These Amazing Shadows

Directed by Paul Mariano and Kurt Norton
Written by Paul Mariano and Kurt Norton
Run Time: 88 minutes
MPAA Rating: Unrated

www.theseamazingshadows.com

Do you remember That’s Entertainment from the 1970s, that cavalcade of clips from popular MGM movies? While being marketed as a documentary, Mariano and Norton’s These Amazing Shadows is kind of like that. It’s really a long commercial promotion for The National Film Registry, and not nearly half as fun as That’s Entertainment. It’s more like what People magazine might do with the task of pitching the project which the very serious and august National Film Registry has been appointed to undertake.

Instantly recognizable clips, in sound-bite size portions are strewed about this film, interspliced with an impressive collection of film authorities talking about films they championed to be added to the Registry. This is a education lite, explaining in Cliff Notes fashion the reasoning behind both obvious and less obvious choices of films for inclusion. The good news is the Registry has initiated an impressive cataloging of a diverse range of films (some 550 films to date), including documentaries, experimental films, industrial and commercial films, even the rare home movie (such as home movies from a Japanese interment camp during World War II, or the scenes of small-town Minnesota of a bygone era, with a feel of Edward Weston’s photographs come to life).

The National Film Preservation Act of 1988 created the National Registry to identify and preserve films of national significance, based on “culturally, historically, or aesthetically” criteria. The Library of Congress, under advisement of input from professionals and the general public, selects twenty-five films each year for this honor. In just under a quarter century the Registry has gone a long way in creating a motion-picture collective historical memory for the nation. Race relations, women in filmmaking, and propaganda, including outright risible lies told by past films are preserved here.

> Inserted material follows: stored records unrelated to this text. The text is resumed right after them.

-- ==== Sys2Proof/Machine/MemInstr.lean ====
section
/-!
DEFINITION. The memory instructions of a lane (R266 to R281): loads, stores, atomics, scratchpad and queue accesses, fences.
-/
namespace Sys2Proof.Machine

/-- LD, short form (R270). -/
def execLdShort (w : BitVec 6) (a : BitVec 8) (d : BitVec 8) (s : State) : Out := globalOp (.ldShort w a d) s

/-- LD (R270). -/
def execLd (ms : MS) (x : Fields) (s : State) : Out := globalOp (.ld ms x) s

/-- ST, short form (R270). -/
def execStShort (w : BitVec 6) (a : BitVec 8) (d : BitVec 8) (s : State) : Out := globalOp (.stShort w a d) s

/-- ST (R270). -/
def execSt (ms : MS) (x : Fields) (s : State) : Out := globalOp (.st ms x) s

/-- LDS, short form (R272). -/
def execLdsShort (a : BitVec 8) (d : BitVec 8) (s : State) : Out := spadOp (.ldsShort a d) s

/-- LDS (R272). -/
def execLds (ms : MS) (x : Fields) (s : State) : Out := spadOp (.lds ms x) s

/-- STS, short form (R272). -/
def execStsShort (a : BitVec 8) (d : BitVec 8) (s : State) : Out := spadOp (.stsShort a d) s

/-- STS (R272). -/
def execSts (ms : MS) (x : Fields) (s : State) : Out := spadOp (.sts ms x) s

/-- FILL, short form (R274). -/
def execFillShort (a : BitVec 8) (d : BitVec 8) (s : State) : Out := spadOp (.fillShort a d) s

/-- FILL (R274). -/
def execFill (ms : MS) (x : Fields) (s : State) : Out := spadOp (.fill ms x) s

/-- DRAIN, short form (R274). -/
def execDrainShort (a : BitVec 8) (d : BitVec 8) (s : State) : Out := spadOp (.drainShort a d) s

/-- DRAIN (R274). -/
def execDrain (ms : MS) (x : Fields) (s : State) : Out := spadOp (.drain ms x) s

/-- SETE, short form (R274). -/
def execSeteShort (a : BitVec 8) (s : State) : Out := spadOp (.seteShort a) s

/-- SETE (R274). -/
def execSete (ms : MS) (x : Fields) (s : State) : Out := spadOp (.sete ms x) s

/-- PUSH, short form (R275). -/
def execPushShort (a : BitVec 8) (d : BitVec 8) (s : State) : Out := spadOp (.pushShort a d) s

/-- PUSH (R275). -/
def execPush (x : Fields) (s : State) : Out := spadOp (.push x) s

/-- POP, short form (R275). -/
def execPopShort (a : BitVec 8) (d : BitVec 8) (s : State) : Out := spadOp (.popShort a d) s

/-- POP (R275). -/
def execPop (x : Fields) (s : State) : Out := spadOp (.pop x) s

/-- RBWAIT, short form (R276). -/
def execRbwaitShort (a : BitVec 8) (d : BitVec 8) (s : State) : Out := rbwaitOp (.rbwaitShort a d) s

/-- RBWAIT (R276). -/
def execRbwait (x : Fields) (s : State) : Out := rbwaitOp (.rbwait x) s

/-- RBRD, short form (R276). -/
def execRbrdShort (a : BitVec 8) (d : BitVec 8) (s : State) : Out := spadOp (.rbrdShort a d) s

/-- RBRD (R276). -/
def execRbrd (x : Fields) (s : State) : Out := spadOp (.rbrd x) s

/-- RBADD, short form (R276). -/
def execRbaddShort (a : BitVec 8) (d : BitVec 8) (s : State) : Out := spadOp (.rbaddShort a d) s

/-- RBADD (R276). -/
def execRbadd (x : Fields) (s : State) : Out := spadOp (.rbadd x) s

/-- ATOM (R277, R280). -/
def execAtom (op : AtomOp) (ty : IntTy) (x : Fields) (s : State) : Out := globalOp (.atom op ty x) s

/-- ATOMS (R277). -/
def execAtoms (op : AtomOp) (ty : IntTy) (x : Fields) (s : State) : Out := spadOp (.atoms op ty x) s

/-- CAS (R278). -/
def execCas (ty : IntTy) (x : Fields) (s : State) : Out := globalOp (.cas ty x) s

/-- CASS (R278). -/
def execCass (ty : IntTy) (x : Fields) (s : State) : Out := spadOp (.cass ty x) s

/-- FATOM (R279). -/
def execFatom (op : FAtomOp) (ft : FT) (x : Fields) (s : State) : Out := globalOp (.fatom op ft x) s

/-- FATOMS (R279). -/
def execFatoms (op : FAtomOp) (ft : FT) (x : Fields) (s : State) : Out := spadOp (.fatoms op ft x) s

/-- FENCE.FULL at device scope (R281). -/
def execFenceShort (s : State) : Out := fenceOp .fenceShort .full 4 s

/-- FENCE (R281). -/
def execFence (k : FenceKind) (x : Fields) (s : State) : Out := fenceOp (.fence k x) k x.scope.toNat s

/-- PREF, short form (R273). -/
def execPrefShort (w : BitVec 6) (a : BitVec 8) (s : State) : Out := prefOp (.prefShort w a) s

/-- PREF (R273). -/
def execPref (x : Fields) (s : State) : Out := prefOp (.pref x) s

/-- LDW (R271). -/
def execLdw (ms : MS) (x : Fields) (s : State) : Out := waveAccessOp (.ldw ms x) s

/-- STW (R271). -/
def execStw (ms : MS) (x : Fields) (s : State) : Out := waveAccessOp (.stw ms x) s

/-- FLUSH, short form (R273). -/
def execFlushShort (w : BitVec 6) (a : BitVec 8) (s : State) : Out := flushOp (.flushShort w a) s

/-- FLUSH (R273). -/
def execFlush (x : Fields) (s : State) : Out := flushOp (.flush x) s

end Sys2Proof.Machine
end

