/-- ENGINE_QUEUE_TIMEOUT (R322): a lane that waits at step 9 takes the engine-queue time-out trap; its command was not started. -/
def execEngineQueueTimeout (s : State) : Out :=
  let wid := s.occ.wid
  let lane := s.occ.lane
  match s.cmds.find? (fun (_, c) => !c.queued && c.wid == wid && c.lane == lane) with
  | none => .next s
  | some (_, c) =>
    if s.expired c.due then .next (s.takeTrap wid [lane] (s.laneAt wid lane).pc { kind := 0x1C, i0 := dw c.blkAddr }).settleOps
    else .next s

end Sys2Proof.Machine
end

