/-- The entry of MRD for the cells that its lanes read (R310). -/
def mrdUse (i : Instr) (cells : List (Nat × Nat × Nat × Nat)) : MatUse :=
  { entry := { act := .rd cells (w2f (fieldsOf i) 5 0) (fieldsOf i).dst.toNat, wid := 0, tile := (fieldsOf i).sb.toNat }
    res := resOf ([(fieldsOf i).sb.toNat] ++ cells.flatMap (fun (_, t, _, kind) => if kind = 2 then [t, partner t] else [t])) }

/-- A lane whose destination awaits the cell that it found, with its kind (R310). -/
def awaitCell (i : Instr) (id : Nat) (y : Option (Nat × Nat × Nat × Nat)) (l : Lane) : Lane :=
  match y with
  | some (_, _, _, kind) => l.setEmpty (fieldsOf i).dst.toNat (if kind = 0 then 1 else 2) id
  | none => l

/-- The traps of the lanes of MRD that find one. -/
def State.mrdTraps (s : State) (i : Instr) (wid : Nat) (w : Wave) (run : List Nat) : List (Nat × Trap) :=
  run.filterMap (fun k => match s.mrdLane i wid w k with
    | .error t => some (k, t)
    | .ok _ => none)

/-- Run MRD: each lane's checks, then one entry for the lanes that passed, whose destinations are empty from then on (R310). -/
def mrdEff (i : Instr) : Eff := fun n c w run =>
    let found (k : Nat) : Option (Nat × Nat × Nat × Nat) := (n.mrdLane i c.wid w k).toOption
    let traps := n.mrdTraps i c.wid w run
    let cells := run.filterMap found
    let s := traps.foldl (fun s (_, t) =>
      if t.kind = 0x19 then (resList t.i0.toNat).foldl (fun s r => s.setReport w.core r none) s else s) n
    if cells.isEmpty then ⟨s, traps, []⟩
    else if !s.matRoom w.core then
      let d := s.matHold i c w (cells.map Prod.fst) .matrix
      { d with traps := traps ++ d.traps }
    else
      let (e, s) := s.ownEntry c w (mrdUse i cells)
      let s := run.foldl (fun s k => s.modLane c.wid k (awaitCell i e.id (found k))) s
      ⟨s.enterQueue w.core e, traps, []⟩

/-- `mrdEff` in the common course of an issue (R178). -/
def mrdOp (i : Instr) (s : State) : Out := runLanes i s (mrdEff i)

/-- The value of MSTAT for a wave, as held at the start of its cycle (R312). -/
def State.mstat (s : State) (wid : Nat) (w : Wave) : Nat :=
  let at_ (t : Nat) : Tile := lookD (s.coreAt w.core).tiles0 t {}
  let tile (f : Nat → Tile → Nat) : Nat :=
    (List.range 4).foldl (fun n t => if (at_ t).owner = some wid then n + f t (at_ t) else n) 0
  let l := (s.coreAt w.core).latch0
  let mine := l.owner == some wid
  tile (fun t x => bCode x.ovf * 2 ^ (28 + t) + bCode (x.pend == 0) * 2 ^ (24 + t) + x.kind * 2 ^ (16 + 2 * t) + 2 ^ (8 + t) +
    bCode x.report.isSome * 2 ^ t) +
  (match l.fmt, mine with
   | some mf, true => mfCode mf
   | _, _ => 15) * 2 ^ 12 + bCode mine * 2 ^ 7 + bCode (mine && l.report.isSome) * 2 ^ 4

Movie buff and the most casual of film-goer alike will find him or herself touched from deep within, resonating personal reflections, as the most familiar clichés of cinemagraphic history appear. Awareness of the Film Registry’s excellent work is good news. Mariano and Norton’s job in telling it is, lamentably, weak—too bad they were so focused on the marketers in the room, and not the scholars and experts, whom they interviewed in the making of this film, or the cineaste, who is most likely to watch such a documentary. Or maybe, they were pitching this film to Congress, who foots the bill for the Registry’s work?